No ‘Decisive Measures’
Stocks in Asia slumped as Moody’s Investors Service said that last week’s European Union summit failed to produce “decisive policy measures.” Fitch Ratings said a comprehensive solution has not yet been offered and predicted a “significant economic downturn” in the region.
The Shanghai Composite has slipped 3.6 percent this month as concern about a slowdown in economic growth outweighed the first cut in lenders’ reserve requirement ratios in three years by the central bank on Nov. 30. The index has tumbled 20 percent in 2011, exceeding last year’s 14 percent decline, after the central bank raised interest rates to combat inflation and curb property-price gains.
Anhui Conch, China’s biggest cement maker, lost 4.5 percent to 15.76 yuan. Huaxin Cement Co., the Chinese affiliate of Holcim Ltd., tumbled 5.1 percent to 12.95 yuan. Gansu Qilianshan Cement Group Co. slid 4.8 percent to 9.47 yuan.
Lending to developers will remain tightly controlled as the government prolongs a campaign to stabilize property prices and some smaller builders are “more vulnerable,” Fitch said in a report today.
Poly Real Estate, China’s second-largest developer by market value, fell 1.9 percent to 9.58 yuan. China Vanke Co., the biggest, lost 1.8 percent to 7.17 yuan.
Chinese housing transactions declined in 27 out of 35 cities tracked by Soufun Holdings Ltd. during the week of Dec. 5-11, according to the operator of the nation’s biggest real- estate website. Transactions fell more than 60 percent in at least 4 cities, including Tianjin and Hangzhou, it said.
China may use tax cuts to shore up expansion in the second- largest economy next year as export growth weakens and the threat of bad loans from stimulus spending narrows the government’s options. The nation’s top officials are mapping out policies for 2012 at the annual Central Economic Work Conference in Beijing. The event started yesterday, according to the state- run Xinhua News Agency.
Economic Growth Outlook
“China is no longer able to rely on massive investment in infrastructure building to stimulate the economy,” said Yao Wei, a Hong Kong-based economist with Societe Generale SA. “Tax cuts are unavoidable.”

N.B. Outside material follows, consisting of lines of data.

/-- The accepted ENABLE completes: held doorbells are judged in order, and a held DISABLE takes effect (05 R184). -/
def Dev.queueEnabled (s : Dev) (k : Nat) : Dev :=
  let q := s.queue k
  if !q.enabling then s
  else
    let s := (s.updQ k fun q => { q with enabling := false, heldDb := [], heldDisable := false }).put F.Q_STATE (qix k) qENABLED
    let s := s.forEach q.heldDb fun s d => if d.1 then (s.sqJudge k d.2).2 else s.cqJudge k d.2
    if q.heldDisable then s.disableNow k dQDISABLE false else s

/-- Ownership follows VF Enable and NumVFs; a partition passes to its VF only once every queue of it is DISABLED
(05 R160, R197). -/
def Dev.fixOwners (s : Dev) : Dev :=
  s.put64 F.VF_OWNED_LO F.VF_OWNED_HI [] <|
    ((List.range 64).map fun p =>
      if s.host.vfEnable && decide (p < s.host.numVfs) &&
          (s.vfOwned p || (List.range 20).all fun i => s.qIdle (qkey p i)) then 2 ^ p else 0).sum

/-- The words of a descriptor that never started: the device's copy, or, of one it never copied, what its slot holds when the entry is
written (05 Table 5.4) (DESIGN CHOICE, log 114). -/
def Dev.slotWords (s : Dev) (k idx : Nat) : List Word :=
  match (s.queue k).ahead.find? fun d => d.index == idx && !d.failed with
  | some d => d.words
  | none => wordsOfBytes (s.readHost (s.sqBase k + 64 * (idx % s.sqSize k)) 64)

/-- Post the cancelled entries from T up to the cut index, as completion space allows.  H stands where reading stopped until the queue is
DISABLED, and SQ_HEAD of these entries shows it (DESIGN CHOICE, log 114). -/
def Dev.cancelTo (s : Dev) (k cut cause : Nat) : Nat → Dev
  | 0 => s
  | n + 1 =>
    if s.qT k = cut ∨ !s.cqSpace k (s.qT k) then s
    else
      Dev.cancelTo (s.postEntry k stCANCELLED cause 0 0 (s.slotWords k (s.qT k))) k cut cause n

/-- QUEUE_DISABLE_DRAINED: after the running command ends, the entries are posted in index order; after the last one
the queue is DISABLED with H = T = the cut index (05 Table 5.9). -/
def Dev.queueDrained (s : Dev) (k : Nat) : Dev :=
  let q := s.queue k
  match s.qState k == qDISABLING, q.cut with
  | true, some cut =>
    if (q.run.bind (·.cmd)).isSome ∨ !s.qBus k then s
    else
      let s := (s.forEach q.ended fun s r => s.postRun k r).updQ k fun q => { q with ended := [] }
      let s := match q.run with
        | none => s
        | some r =>
          let x := if r.done then r.status else (stCANCELLED, q.cause)
          (s.updQ k fun q => { q with run := none }).postEntry k x.1 x.2 r.result r.flags r.words
      let s := s.cancelTo k cut q.cause (idxSub cut (s.qT k))
      if s.qT k = cut then
        let s := (s.put F.Q_STATE (qix k) qDISABLED).put F.Q_HEAD (qix k) cut
        let s := s.updQ k fun q => { q with cut := none, ahead := [], readFailed := false, home := none }
        ((s.partEvent (k / 32) 3).fixOwners).fixCores
      else s
  | _, _ => s

/-! ### Function resets and the host's control (05 R190 to R192, R197, R202) -/

/-- The register offsets of a queue. -/
def queueOffsets (k : Nat) : List Nat := (List.range 10).map fun i => 0x800000 + 0x4000 * (k / 32) + 0x40 * (k % 32) + 4 * i

/-- Return a register to its reset value. -/
def Dev.resetReg (s : Dev) (off : Nat) : Dev := s.setReg off (regDefault off)

/-- The queues of partition `p` return to reset without an entry; its alarms are disarmed (05 R190).  Chunks that instances run go on to
their ends: an instance stays busy until then (07 Table 7.3) (DEDUCED, log 39). -/
def Dev.flrPartition (s : Dev) (p : Nat) : Dev :=
  let s := s.forEach (List.range 20) fun s i =>
    let s := s.dropCarry (qkey p i)
    let s := s.forEach (queueOffsets (qkey p i)) Dev.resetReg
    { s with queues := Tab.set Queue.reset s.queues (qkey p i) Queue.reset }
  s.disarmOwned p

/-- A Function Level Reset of VF k (05 R190, 06 R226). -/
def Dev.vfFlr (s : Dev) (k : Nat) : Dev :=
  if k = 0 ∨ 64 < k then s
  else
    let s := s.flrPartition (k - 1)
    let s := { s with
      host := { s.host with
        vfTab := Tab.eraseRange s.host.vfTab (32 * k) (32 * k + 32), vfPba := Tab.eraseRange s.host.vfPba (32 * k) (32 * k + 32)
        bme := Tab.set false s.host.bme k false, msixOn := Tab.set false s.host.msixOn k false } }
    s.fixOwners.fixCores

/-- HI_LINK_STATUS shows the link (05 R158). -/
def Dev.showLink (s : Dev) : Dev :=
  (((s.put0 F.HI_RATE s.host.trained.1).put0 F.HI_WIDTH s.host.trained.2.1).put0 F.HI_CODING s.host.trained.2.2).put0 F.LINK_UP 1

/-- A Function Level Reset of the PF: every partition's queues, and the host interface block (05 R191). -/
def Dev.pfFlr (s : Dev) : Dev :=
  let s := (s.forEach (List.range 64) Dev.flrPartition).fixCores
  let s := s.forEach [0x400000, 0x400004, 0x400008, 0x400010, 0x400014] Dev.resetReg
  let s := { s with
    host := { HostIf.reset with
      linkDown := s.host.linkDown, cut := s.host.cut, trained := s.host.trained, l1 := s.host.l1, rrs := s.host.rrs
      training := s.host.training, errFatal := s.host.errFatal, issued := s.host.issued, sent := s.host.sent } }
  -- the status of a link that is up follows the link
  (if s.host.linkDown then s else s.showLink).fixHost

/-- Messages held pending are sent when nothing holds them any more. -/
def Dev.flushMsix (s : Dev) : Dev :=
  let s := s.forEach (s.host.pfPba.map (·.1)) fun s v => s.raisePf v
  s.forEach (s.host.vfPba.map (·.1)) fun s x => s.raiseVf (x / 32) (x % 32)

/-- Max Payload Size, Max Read Request Size and the completion timeout's ranges that the device supports (05 Table 5.1). -/
def PcieCtl.supported (c : PcieCtl) : Bool :=
  [128, 256, 512].contains c.maxPayload && [128, 256, 512, 1024, 2048, 4096].contains c.maxRead && decide (c.timeout < 4)

/-- Bus Master Enable and MSI-X Enable of a function and the PF's D-state change; with the PF's come the sizes and the timeout that
bound the device's requests (05 R156, R188, R192). -/
def Dev.busMaster (s : Dev) (fn : Nat) (on msix d3 : Bool) (ctl : PcieCtl) : Dev :=
  let old := s
  let s := { s with host := { s.host with
    bme := Tab.set false s.host.bme fn on, msixOn := Tab.set false s.host.msixOn fn msix
    ctl := if fn = 0 ∧ ctl.supported then ctl else s.host.ctl } }
  let woken := decide (fn = 0) && s.flag F.PF_D3HOT && !d3
  let s := ((if fn = 0 then (s.put0 F.PF_D3HOT (b2n d3)).fixHost else s).fixOwed old).flushMsix
  -- a move from D3hot to D0 is a level wake (18 Table 18.3)
  if woken then s.wakeSet else s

The nation’s economic growth may “hit its bottom” in the first and second quarters next year, China Securities Journal reported, citing Ba Shusong, a researcher at the State Council’s Development Research Center. There may be moderate rebound in the third and fourth quarter and growth may be more than 8 percent next year, it said.
Jiangxi Copper, China’s biggest producer of the metal, retreated 3.2 percent to 23.34 yuan. Zhuzhou Smelter, China’s biggest producer of refined zinc, lost 6.5 percent to 9.31 yuan. Western Mining Co., the nation’s fourth-largest maker of zinc concentrate, slid 3 percent to 9.70 yuan.
Commodities fell to a two-week low on concern the European debt crisis will spread, with the Standard & Poor’s GSCI index of 24 raw materials declining 1.3 percent yesterday.
Zero Export Growth
China, the world’s biggest exporter, may face zero growth in exports next year as the euro zone enters a recession and the global economy slows, Wang Tao, a Hong Kong-based economist at UBS AG, said in an e-mailed note today.
Hugh Hendry’s “China short” fund is up 52 percent this year so far, compared with an average of 4.4 percent loss for hedge funds, the Financial Times reported, citing investors. His larger flagship Eclectica Fund is up 12 percent this year, according to the report. Hendry is chief investment officer and co-founder of London-based Eclectica Asset Management.
Chongqing Brewery Co., in which Carlsberg A/S has a 29.7 percent stake, tumbled by the 10 percent daily cap for a fourth day to 53.18 yuan. Its final summary report on the clinical studies of its Hepatitis B vaccine may be released on April 6 next year, the company said in a statement today.